Influence of Wall Heat Transfer on Supersonic Micronozzle Performance

摘要

A numerical model to characterize the influence of wall heat transfer on performance of a microelectromechanical systems (MEMS)-based supersonic nozzle is reported. Owing to the large surface-area-to-volume ratio and inherently low Reynolds numbers of a MEMS device, wall phenomena, such as viscous forces and heat transfer, play critical roles in shaping performance characteristics of the micronozzle. Viscous subsonic layers inhibit flow and can grow sufficiently large on the nozzle expander walls, potentially merging to cause the flow to be subsonic at the nozzle exit, and result in reduced efficiency and performance. Heat flux from the flow into the surrounding substrate can mitigate subsonic layer growth and improve overall thrust production. In this study, subsonic layer growth is quantified to characterize the impact on performance of micronozzles with a flowfield that is subject to wall heat transfer.
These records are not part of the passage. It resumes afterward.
/-- A port that is down and has never been up. -/
def Port.reset : Port :=
  { st := .down, fails := 0, lanesUp := 0, margins := [], retrain := [], adapted := [], dPort := 0, peer := 0,
    peerCert := 0, peerCaps := 0, auth := .none, nonces := [], initiator := false, scope := none,
    trustSlot := none, admitted := [], txSeq := 0, rxSeq := 0, acked := 0, unacked := [],
    ackDue := false, backoff := 1, violations := 0, window := 0, windowAt := 0, pausedTo := 0,
    sentPause := false, recs := [], mirrorCredit := 0, mirrorTick := 0 }

/-- Zelim after power-on over the durable settings of `d` (R334, R319): a device that was in a group re-forms it. [log
6: DESIGN CHOICE] -/
def Zelim.reset (d : Store) : Zelim :=
  { ports := [.reset, .reset, .reset], sent := [],
    group := if d.grouped then .reforming else .solo, gen := d.committed.gen, effective := 0,
    master := if d.grouped then d.committed.master else 0,
    members := if d.grouped then d.committed.members else [],
    base := d.groupBase, offset := d.offset, latency := 0, cables := [], hostAdmit := false, joinAuto := false,
    joinPort := 0, joinAt := 0, joinOffset := 0, joinLong := 0, joinEpoch := 0, joins := [],
    lock := .none, tickPort := 3, hits := 0, misses := 0, estNs := 0, sumNs := 0, ivals := 0, phaseErr := 0,
    nudgeNs := 0, marksOk := 0, marksBad := 0, marksMiss := 0, marked := false, votes := [],
    committed := 0, slow := [], unlocked := [], routes := [], mirror := [], copying := [],
    rclkAt := none, leaving := 0, rids := [], creating := none }

/-- An image all of whose checks pass, with every number 0: the image a part is shipped with. [log 8: DESIGN CHOICE]
-/
def shippedImage : FwImage :=
  { fetchOk := true, headerOk := true, keyHash := 0, keyIndex := 0, sigOk := true, svn := 0,
    fwVersion := 0, kernelVer := 0, routerVer := 0, programOk := true, profiles := Config.shippedProfiles }

/-- OTP and boot flash of a part as shipped: slot 0 VALID and COMMITTED, debug LOCKED. [log 8: DESIGN CHOICE] -/
def Firmware.reset : Firmware :=
  { otpOk := true, selectorOk := true, keyHashes := [0, 0, 0, 0], revoked := [false, false, false, false], svn := 0,
    debugDisabled := false, serial := 0, debugKeyHash := 0, committed := 0, trial := none,
    slots := [⟨.valid, shippedImage⟩, ⟨.empty, shippedImage⟩], running := 0, runImg := shippedImage,
    isCommitted := true, recovery := false, romDone := false, phase := .idle, target := 0,
    longId := 0, holdTicks := 0, holding := false, download := none, debug := .locked,
    nonce := none, nonceCtr := 0 }

/-- No measurement (R434). HOLDUP_OK resets to 0 (R450). -/
def Holdup.reset : Holdup :=
  { phase := .idle, samples := [], vStart := 0, t := 0, dV := 0, c := 0, eU := 0, eReq := 0,
    status := 0, ok := false, longId := none }

/-- Power in BOOT with RESET_N low (R424, R450). PWRSAFE_N is asserted while RESET_N is low (R468). [log 6: DESIGN
CHOICE] -/
def Power.reset : Power :=
  { st := .boot, lastReset := 0, request := none, replyTo := none, entry := .none,
    entryLong := none, quiesced := false, bringupDone := false, recovered := false,
    heldReset := false, heldPor := false,
    pwrfailLow := false, highTimer := false, resetN := false, record1 := none, record2 := none,
    holdup := .reset, restarts := [], restarting := false, restartSealed := 0, tjMax := 0, warn := false,
    tripped := false, pwrSafe := true, fault := false, huLoad := false }

/-- Log cleared (R420), no long command. [log 6: DESIGN CHOICE] -/
def Records.reset : Records :=
  { log := [], nextIdx := 0, perClass := [], longs := [], nextLong := 1, goOrder := [],
    vparams := [], pendParams := [], sample := none, sampleSeq := 0 }

/-- The block right after a power-on reset of a part that has sealed nothing (R439, R447). [log 6, 7, 11: DESIGN
CHOICE] -/
def State.reset : State :=
  { part := 16, store := .reset, hz := .stopped .reset, ns := .reset, flash := .reset, q := .reset,
    fns := [Fn.fresh 0 .active Grant.pf0Default], link := .reset .reset, halo := .reset,
    sq := .reset, dg := List.replicate 16 .free, anv := .reset, zl := .reset .reset,
    fw := .reset, pw := .reset, recs := .reset, freeCtr := 0, pending := [] }

end Sys2Proof.Machine
end

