/-! ### Streams in force (R78) -/

/-- A stream's binding, with open and designated as they stand in this tick: until the tick from
which a sealed change takes effect, as they stood before it. -/
def State.streamNow (s : State) (num : Nat) : Option Stream :=
  (s.store.stream? num).map fun x =>
    match s.ns.streamChg.find? (fun c => c.stream == num && decide (s.hz.epoch < c.from_)) with
    | some c => { x with isOpen := c.isOpen, designated := c.designated }
    | none => x

/-- The stream is bound to the namespace and open now. -/
def State.streamOpen (s : State) (nsid num : Nat) : Bool :=
  match s.streamNow num with
  | some x => x.nsid == nsid && x.isOpen
  | none => false

/-! ### Space -/

/-- User space that a namespace of these fields consumes, in bytes (R171). [log 23: DEDUCED] -/
def Pool.consumes (p : Pool) (n : NsFields) : Nat :=
  let (k, w) := p.code n.redun
  let one := n.capacity * 4096 * w
  let mib := (one + k * 1048576 - 1) / (max 1 k * 1048576) * 1048576
  if n.cls = 3 then 4 * mib else mib

/-- The user space of the pool in bytes (R128): raw capacity less over-provisioning. Until a pool
is formed it is 0 (R169). -/
def State.userSpace (s : State) (op : Nat) : Nat :=
  if s.store.pool.formed then
    let raw := sumBy (fun c =>
      if s.store.pool.members.any (fun m => m.1 == c.ch) then
        c.dies * (c.profile.blocksPerDie * c.profile.cwPerBlock) * 4096
      else 0) s.flash.channels
    raw * (100 - op) / 100
  else 0

/-- The namespaces as every accepted change leaves them: created and not yet sealed ones included,
deleted ones excluded. -/
def State.nsFieldsAccepted (s : State) : List NsFields :=
  s.hz.epochs.foldl (fun l e => e.ctrl.foldl (fun l c =>
    match c with
    | .nsCreate n _ _ => l ++ [n]
    | .nsDelete i => l.filter fun x => x.nsid != i
    | _ => l) l) (s.store.nss.map (·.f))

/-- User space that no namespace consumes. [log 32: DESIGN CHOICE] -/
def State.freeSpace (s : State) (op : Nat) : Nat :=
  s.userSpace op - sumBy s.store.pool.consumes s.nsFieldsAccepted

/-! ### Frozen regions (R90, R91) -/

/-- A region joined to a list: regions that overlap or adjoin it merge with it. -/
def mergeRegion (rs : List (Nat × Nat)) (r : Nat × Nat) : List (Nat × Nat) :=
  let touch := fun x : Nat × Nat => decide (x.1 ≤ r.2 + 1) && decide (r.1 ≤ x.2 + 1)
  let hit := rs.filter touch
  rs.filter (fun x => !touch x) ++
    [(hit.foldl (fun a x => min a x.1) r.1, hit.foldl (fun a x => max a x.2) r.2)]

/-- The epochs that a trigger in tick `n` covers at a period (R90). -/
def freezeSpan (freezeS periodUs n : Nat) : Nat × Nat :=
  (n + 1 - (freezeS * 1000000 + periodUs - 1) / periodUs, n)
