-- ==== Sys2Proof/Machine/ModMem.lean ====
section
/-!
DEFINITION. Engines and the memory of modules (R263 to R267): memory as cells in one canonical form, the rights of a thread,
its accesses, and what an engine holds from dispatch to return.
-/

namespace Sys2Proof.Machine

open Sys2Proof

/-! ### Memory as cells -/

/-- Cells in their canonical form: addresses rise strictly, and no byte is 0. -/
abbrev memOk (m : List Host.Cell) : Prop :=
  m.Pairwise (fun a b => a.1 < b.1) ∧ ∀ c ∈ m, c.2 ≠ 0

/-- The byte at an address: 0 where nothing is listed. [log 165: DESIGN CHOICE] -/
def byteAt (m : List Host.Cell) (a : Nat) : Byte := (m.find? fun c => c.1 == a).elim 0 (·.2)

/-- `n` bytes from an address on. -/
def memRead (m : List Host.Cell) (a n : Nat) : Data := (List.range n).map fun i => byteAt m (a + i)

/-- Bytes as cells from an address on, those that are 0 left out. -/
def cellsOf : Nat → Data → List Host.Cell
  | _, [] => []
  | a, b :: bs => if b = 0 then cellsOf (a + 1) bs else (a, b) :: cellsOf (a + 1) bs

/-- Bytes written from an address on. -/
def memWrite (m : List Host.Cell) (a : Nat) (bs : Data) : List Host.Cell :=
  m.filter (fun c => decide (c.1 < a)) ++ cellsOf a bs ++ m.filter fun c => decide (a + bs.length ≤ c.1)

/-- Zeros written from an address on. -/
def memZero (m : List Host.Cell) (a n : Nat) : List Host.Cell :=
  m.filter fun c => decide (c.1 < a) || decide (a + n ≤ c.1)

/-! ### Engines -/

/-- Engine `e`. -/
def State.engine (s : State) (e : Nat) : Engine := s.anv.engines.getD e .fresh

/-- Engine `e` changed by `g`. -/
def State.modEngine (s : State) (e : Nat) (g : Engine → Engine) : State :=
  s.modAnv fun a => { a with engines := updAt a.engines e g }

/-- Integer registers set one after another; x0 stays 0. -/
def Engine.setRegs (c : Engine) (rs : List (Nat × Nat)) : Engine :=
  { c with x := rs.foldl (fun x r => if r.1 = 0 then x else x.set r.1 (BitVec.ofNat 64 r.2)) c.x }

/-! ### The address map (R266) -/

/-- The windows of R266 by their first addresses and the end of the scratchpad. -/
def scratchBase : Nat := 0x1000000
def scratchEnd : Nat := 0x1080000
def imageBase : Nat := 0x100000000
def dataBase : Nat := 0x200000000

/-- Bytes of module data memory of a function. -/
def State.dataBytes (s : State) (n : Nat) : Nat := (s.grantOf n).mem * 67108864

/-- Module `handle` of function `n`. -/
def State.module? (s : State) (n handle : Nat) : Option Module :=
  s.anv.modules.find? (fun m => m.fn == n && m.handle == handle)

/-- Bytes [a, a + len) lie in the scratchpad. -/
def inScratch (a len : Nat) : Bool := decide (scratchBase ≤ a) && decide (a + len ≤ scratchEnd)

/-- Bytes [a, a + len) lie in the module data memory of function `n`. -/
def State.inData (s : State) (n a len : Nat) : Bool :=
  decide (dataBase ≤ a) && decide (a + len ≤ dataBase + s.dataBytes n)

/-- Bytes [a, a + len) lie where a module of function `n` may write: its engine's scratchpad or its data memory. -/
def State.writable (s : State) (n a len : Nat) : Bool := inScratch a len || s.inData n a len

/-- Bytes [a, a + len) lie in the image of a module. -/
def Module.holds (m : Module) (a len : Nat) : Bool :=
  decide (imageBase ≤ a) && decide (a + len ≤ imageBase + m.file.imageBytes)

/-- Bytes [a, a + len) lie where the module may read. -/
def State.readable_ (s : State) (m : Module) (a len : Nat) : Bool := s.writable m.fn a len || m.holds a len

/-- A byte of a module's image: that of the segment that holds it, 0 between segments. -/
def Module.byteAt (m : Module) (a : Nat) : Byte :=
  match m.file.segs.find? (fun g => decide (g.1 ≤ a) && decide (a < g.1 + g.2.length)) with
  | some g => g.2.getD (a - g.1) 0
  | none => 0

/-! ### Accesses -/

/-- The module data memory of function `n`. -/
def State.dataMem (s : State) (n : Nat) : List Host.Cell := ((s.anv.data.find? fun x => x.1 == n).map (·.2)).getD []

/-- `len` bytes that a device unit reads for function `n` from its data memory, or from the scratchpad of engine `e`. -/
def State.modRead (s : State) (n e a len : Nat) : Data :=
  if a < imageBase then memRead (s.engine e).scratch a len else memRead (s.dataMem n) a len

/-- Bytes written for function `n` to its data memory, or to the scratchpad of engine `e`. -/
def State.modWrite (s : State) (n e a : Nat) (bs : Data) : State :=
  if a < imageBase then s.modEngine e fun c => { c with scratch := memWrite c.scratch a bs }
  else s.modAnv fun v => { v with data := setAssoc v.data n (memWrite (s.dataMem n) a bs) }

/-- `len` bytes that a module reads, of its image too. -/
def State.userRead (s : State) (m : Module) (e a len : Nat) : Data :=
  if m.holds a len then (List.range len).map fun i => m.byteAt (a + i) else s.modRead m.fn e a len

/-- The stores of a thread in order: each reaches the scratchpad, or module data memory through the write-through L1 D; one
outside the thread's rights does nothing, for it faults (R265, R266). -/
def State.stores (s : State) (n e : Nat) (ws : List (Nat × Data)) : State :=
  ws.foldl (fun a w => if a.writable n w.1 w.2.length then a.modWrite n e w.1 w.2 else a) s

/-- What a thread has run reaches its engine and memory. [log 90: DESIGN CHOICE] -/
def State.ran (s : State) (n e : Nat) (r : ThreadRun) : State :=
  (s.modEngine e fun c => { c with
    pc := r.pc, x := 0 :: r.x.drop 1, f := r.f, v := r.v, fcsr := r.fcsr, vcsr := r.vcsr, vl := r.vl, vtype := r.vtype
    vstart := r.vstart, resv := r.resv, cached := true }).stores n e r.stores

end Sys2Proof.Machine
end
Both two- and three-dimensional (3-D) simulations are performed for varying expander half-angles (15 deg, 30 deg, and 45 deg) and varying throat Reynolds numbers (30-800), whereas the depth of the 3-D nozzle is varied (25-300 μm). Simulation results and nozzle efficiencies are compared with inviscid theory, previous adiabatic results, and existing numerical and experimental data. It is found that heat loss to the substrate will further accelerate the supersonic core flow via Rayleigh flow theory and can reduce subsonic layer growth. These effects can combine to alter the micronozzle expansion angle, which maximizes thrust production and specific impulse efficiency.